1. Try not to listen to music while thinking about something. No matter how strange this advice may seem, it is very important. If you don’t go deep into medical terms, but to put it simply, then you are simply “twisting” yourself, cultivating a state in yourself that is then so difficult to recover from and so difficult to control.
2. No matter how pointless it may seem, do some things. In fact, this is also a good way to take a break from heavy thoughts. Moreover, when we understand that we are useful to someone (and you can help your parents), strength appears for other things that are useful directly to you - communication, walks, sports.
3. Communicate! Communicate!!Communicate!!! Treat communication as a cure for your condition: take (for now) twice a day))) That is, in the first half of the day you talked to someone, and in the second.
4. I could be wrong a thousand times, I’m sorry if that’s what you think, but such despondency can be due to a lack of understanding, acceptance, non-judgment, faith in the best in you, sincere support. Even one word can give all this, if it is from the heart and sincere - perhaps it is worth looking for a psychologist, if not face-to-face, then at least on the Internet, you can find a free one. And you are unlikely to be mistaken if you talk to the priest - in any Orthodox church church (this is from personal experience, this moment in my recently hopeless life was key).
5. Watch videos about compassion. It’s so easy to google it - it’s difficult to explain what happens when you approach this topic, even passively.

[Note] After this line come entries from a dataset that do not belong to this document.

/-- With the line level unchanged no event is emitted (43_irq_counter.md R208). -/
theorem withIrq_of_pending_eq {q : Irq} (h : q.pending = s.irq.pending) : withIrq s q = { s with irq := q } := by
  rw [withIrq, if_pos h.symm, List.append_nil]

theorem exec_tick_of_irq (h : hasIrq s.variant = true) :
    exec .tick s = .next (withIrq s (s.irq.tick Config.irqDivN)) := by
  rw [exec, execTick, if_pos h, setIrq_eq_withIrq]

theorem exec_tick_of_noIrq (h : hasIrq s.variant = false) : exec .tick s = .next s := by
  simp only [exec, execTick, h, Bool.false_eq_true, if_false]

theorem irqCount_eq (q : Irq) : q.count =
    { q with
      counter := if q.counter = 0 then q.latch else q.counter - 1
      pending := if q.counter = 0 then true else q.pending } := by
  unfold Irq.count; split <;> rfl

/-- A tick of an enabled counter in cycle mode, or at the last phase of the divider, is one count. -/
theorem irqTick_eq_count {q : Irq} {N : Nat} (he : q.enabled = true) (h : q.cycleMode = true ∨ q.divPhase = N - 1) :
    q.tick N =
      { q with
        divPhase := if q.cycleMode then q.divPhase else 0
        counter := if q.counter = 0 then q.latch else q.counter - 1
        pending := if q.counter = 0 then true else q.pending } := by
  cases hc : q.cycleMode with
  | true => rw [Irq.tick_cycle q N he hc, irqCount_eq, if_pos rfl, hc]
  | false =>
    have hd : q.divPhase = N - 1 := h.resolve_left (by rw [hc]; exact Bool.false_ne_true)
    rw [Irq.tick_last q N he hc hd, irqCount_eq, if_neg Bool.false_ne_true, hc]

end tick

/-- Settles O46: the four branches of `Irq.tick`, of which only the count can move the line. -/
theorem tickCounts : Obligations.TickCounts := by
  intro s
  refine ⟨fun hv => exec_tick_of_noIrq (by obtain hv | hv := hv <;> rw [hv] <;> rfl), fun hv => ?counter⟩
  have hirq : hasIrq s.variant = true := by obtain hv | hv := hv <;> rw [hv] <;> rfl
  rw [exec_tick_of_irq hirq]
  refine ⟨fun he => ?disabled, fun he hc hd => ?phase, fun he h => ?count⟩
  case disabled => rw [Irq.tick_disabled _ _ he, withIrq_of_pending_eq rfl]
  case phase => rw [Irq.tick_phase _ _ he hc hd]; exact congrArg _ (withIrq_of_pending_eq rfl)
  case count => rw [irqTick_eq_count he h]

end Sys2Proof.Proofs.MapperCommon

end

section

namespace Sys2Proof.Proofs.Swizzle

open Sys2Proof Sys2Proof.Machine Sys2Proof.Statements

/-! ### Where a swizzle takes the bits of an address from (42_swizzle.md R181 to R186) -/

/-- A swizzle is masks and shifts by numerals, so each of its 16 bits computes to one bit of the address. -/
theorem getLsbD_swizzle (w : Wiring) (a : Word) {n : Nat} (hn : n < 16) :
    (swizzle w a).getLsbD n = a.getLsbD (swizzleBit w n) := by
  cases w
  case a0a1 => rfl
  all_goals
    simp only [swizzle, swizzleA1A0, swizzleA1A2, swizzleA2A3, swizzleA3A2, swizzleA6A7]
    interval_cases n <;> simp [swizzleBit]

theorem swizzleBit_lt (w : Wiring) {n : Nat} (hn : n < 16) : swizzleBit w n < 16 := by
  cases w <;> grind [swizzleBit]

theorem swizzleBit_swizzleBit {w : Wiring} (hw : w ≠ .a1a2) (n : Nat) : swizzleBit w (swizzleBit w n) = n := by
  cases w
  case a1a2 => exact absurd rfl hw
  all_goals grind [swizzleBit]

theorem swizzleBit_a1a2_cube (n : Nat) :
    swizzleBit .a1a2 (swizzleBit .a1a2 (swizzleBit .a1a2 n)) = n := by
  grind [swizzleBit]

/-- No bit above bit 7 moves (42_swizzle.md R187). -/
theorem swizzleBit_of_ge_eight (w : Wiring) {n : Nat} (hn : 8 ≤ n) : swizzleBit w n = n := by
  cases w <;> grind [swizzleBit]

theorem swizzleBit_zero (w : Wiring) : swizzleBit w 0 = (selectorLines w).1 := by cases w <;> rfl

theorem swizzleBit_one (w : Wiring) : swizzleBit w 1 = (selectorLines w).2 := by cases w <;> rfl

/-! ### Swizzles as maps of addresses: each follows from the map of bit places -/

theorem swizzle_involutive {w : Wiring} (hw : w ≠ .a1a2) : Function.Involutive (swizzle w) := by
  intro a
  refine BitVec.eq_of_getLsbD_eq fun n hn => ?_
  rw [getLsbD_swizzle w _ hn, getLsbD_swizzle w a (swizzleBit_lt w hn), swizzleBit_swizzleBit hw]

theorem swizzle_a1a2_cube (a : Word) : swizzle .a1a2 (swizzle .a1a2 (swizzle .a1a2 a)) = a := by
  refine BitVec.eq_of_getLsbD_eq fun n hn => ?_
  have hn' := swizzleBit_lt .a1a2 hn
  rw [getLsbD_swizzle _ _ hn, getLsbD_swizzle _ _ hn', getLsbD_swizzle _ _ (swizzleBit_lt _ hn'),
    swizzleBit_a1a2_cube]

/-- The inverse of a swizzle is the swizzle itself, or for `A1/A2` the swizzle applied twice. -/
theorem swizzle_bijective (w : Wiring) : Function.Bijective (swizzle w) := by
  by_cases hw : w = .a1a2
  · subst hw
    exact Function.bijective_iff_has_inverse.mpr
      ⟨fun a => swizzle .a1a2 (swizzle .a1a2 a), swizzle_a1a2_cube, swizzle_a1a2_cube⟩
  · exact (swizzle_involutive hw).bijective

theorem regSel_swizzle (w : Wiring) (a : Word) :
    regSel (swizzle w a) =
      BitVec.ofBool (a.getLsbD (selectorLines w).2) ++ BitVec.ofBool (a.getLsbD (selectorLines w).1) := by
  refine BitVec.eq_of_getLsbD_eq fun n hn => ?_
  rw [regSel, BitVec.getLsbD_extractLsb', Nat.zero_add, getLsbD_swizzle w a (by omega), BitVec.getLsbD_append]
  obtain rfl | rfl : n = 0 ∨ n = 1 := by omega
  · simp [swizzleBit_zero]
  · simp [swizzleBit_one]

/-- Every field of an address above bit 7 is kept (42_swizzle.md R187). -/
theorem extractLsb'_swizzle (w : Wiring) (a : Word) {start len : Nat} (hlow : 8 ≤ start) (hhigh : start + len ≤ 16) :
    (swizzle w a).extractLsb' start len = a.extractLsb' start len := by
  refine BitVec.eq_of_getLsbD_eq fun n hn => ?_
  rw [BitVec.getLsbD_extractLsb', BitVec.getLsbD_extractLsb', getLsbD_swizzle w a (by omega),
    swizzleBit_of_ge_eight w (by omega)]

/-- V0 and V1 have no selector: the classes of these variants have the identity wiring (42_swizzle.md R181). -/
theorem wiringOf_of_noSelector {c : PcbClass} (hc : variantOf c = .v0 ∨ variantOf c = .v1) : wiringOf c = .a0a1 := by
  cases c
  case fixswap | one32k => rfl
  all_goals simp [variantOf] at hc

/-- Settles O32: each clause on addresses is its clause on bit places. No map of bit places with A1 to bit 0 and A2 to
bit 1 is an involution, since it takes place 0 to 2 in two steps. -/
theorem swizzleBits : Obligations.SwizzleBits := by
  refine ⟨fun w a n hn => getLsbD_swizzle w a hn, fun w a hw => swizzle_involutive hw a, swizzle_a1a2_cube,
    ⟨1, by decide⟩, fun f h0 h1 => ⟨0, ?_⟩, fun _ hv => wiringOf_of_noSelector hv⟩
  rw [h0, h1]
  decide

/-- Settles O33: a preimage of an address stands in the address's own window, because a swizzle keeps bits 15 to 12. -/
theorem swizzlePermutesWithinTheWindow : Obligations.SwizzlePermutesWithinTheWindow := by
  intro w
  obtain ⟨hinjective, hsurjective⟩ := swizzle_bijective w
  refine ⟨regSel_swizzle w, fun a => extractLsb'_swizzle w a (by omega) (by omega), fun a b h => hinjective h,
    fun b => ?_⟩
  obtain ⟨a, rfl⟩ := hsurjective b
  exact ⟨a, rfl, (extractLsb'_swizzle w a (by omega) (by omega)).symm⟩

end Sys2Proof.Proofs.Swizzle

end

section

namespace Sys2Proof.Proofs.IrqCounter

open Sys2Proof Sys2Proof.Machine Sys2Proof.Statements
open Sys2Proof.Proofs.Invariants (regWrite_eq writeSlot_registerFile readSlot_sameRegisterFile irqDivN_pos)
open Sys2Proof.Proofs.Encoding (decodeReg_row)
open Sys2Proof.Proofs.BusDispatch (exec_of_writeAccess)
open Sys2Proof.Proofs.MapperCommon (exec_tick_of_irq exec_tick_of_noIrq)

/-! ### Where the line moves (43_irq_counter.md R205) -/

section line

variable {i : Instr} {s t : State}

/-- A count raises the line only from 0. -/
theorem irqCount_rises {q : Irq} (hlow : q.pending = false) (hhigh : q.count.pending = true) : q.counter = 0 := by
  by_contra hc
  rw [Irq.count_pos q hc] at hhigh
  cases hlow.symm.trans hhigh

/-- A tick raises the line only by a count, and that from 0. -/
theorem irqTick_rises {q : Irq} {N : Nat} (hlow : q.pending = false) (hhigh : (q.tick N).pending = true) :
    q.enabled = true ∧ q.counter = 0 ∧ (q.cycleMode = true ∨ q.divPhase = N - 1) := by
  cases he : q.enabled with
  | false => rw [Irq.tick_disabled q N he] at hhigh; cases hlow.symm.trans hhigh
  | true =>
    cases hc : q.cycleMode with
    | true => rw [Irq.tick_cycle q N he hc] at hhigh; exact ⟨rfl, irqCount_rises hlow hhigh, .inl rfl⟩
    | false =>
      by_cases hd : q.divPhase = N - 1
      · rw [Irq.tick_last q N he hc hd] at hhigh
        exact ⟨rfl, irqCount_rises (q := { q with divPhase := 0 }) hlow hhigh, .inr hd⟩
      · rw [Irq.tick_phase q N he hc hd] at hhigh; cases hlow.symm.trans hhigh

/-- A control write lowers the line only by a reload. -/
theorem irqSetControl_falls {q : Irq} {e c : Bool} (hhigh : q.pending = true)
    (hlow : (q.setControl e c).pending = false) : e = true := by
  cases e with
  | true => rfl
  | false => cases hhigh.symm.trans hlow

/-- No register write raises the line. -/
theorem regEffect_irqLine (he : RegEffect s t) (h : t.irqLine = true) : s.irqLine = true := by
  cases he with
  | control e c => exact Irq.setControl_pending _ e c h
  | ack => cases h
  | _ => exact h

/-- Only a `TICK` raises the line. -/
theorem line_rises (h : exec i s = .next t) (hlow : s.irqLine = false) (hhigh : t.irqLine = true) :
    i = .tick ∧ s.irq.enabled = true ∧ s.irq.counter = 0 ∧
      (s.irq.cycleMode = true ∨ s.irq.divPhase = Config.irqDivN - 1) := by
  have hnot : s.irqLine ≠ true := by simp [hlow]
  cases exec_cases h with
  | count htick _ => exact ⟨htick, irqTick_rises hlow hhigh⟩
  | register he => exact absurd (regEffect_irqLine he hhigh) hnot
  | load _ => cases hhigh
  | _ => exact absurd hhigh hnot
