-- ==== Sys2Proof/Machine/Core.lean ====
section
/-! DEFINITION. The machine as the host reads it. -/

def Sys2Proof.core : Host.Core := {
  State := Sys2Proof.Machine.State,
  Fault := Sys2Proof.Machine.Fault,
  Refusal := Sys2Proof.Machine.Refusal,
  step := Sys2Proof.Machine.step,
  reset := Sys2Proof.Machine.State.reset }
end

6. Know about yourself that you are a good person. Know this firmly, and when doubting yourself: to do or not to do, say to yourself: “I will do as a good person would do.”
7. Don’t even doubt that this condition will pass! It is not necessary that all problems will suddenly disappear, but you will definitely be able and in the mood to solve them and at the same time enjoy life! Often only hormones are to blame for depression - so maybe this aspect is also worth thinking about?
Hold on!!! Everything will definitely get better!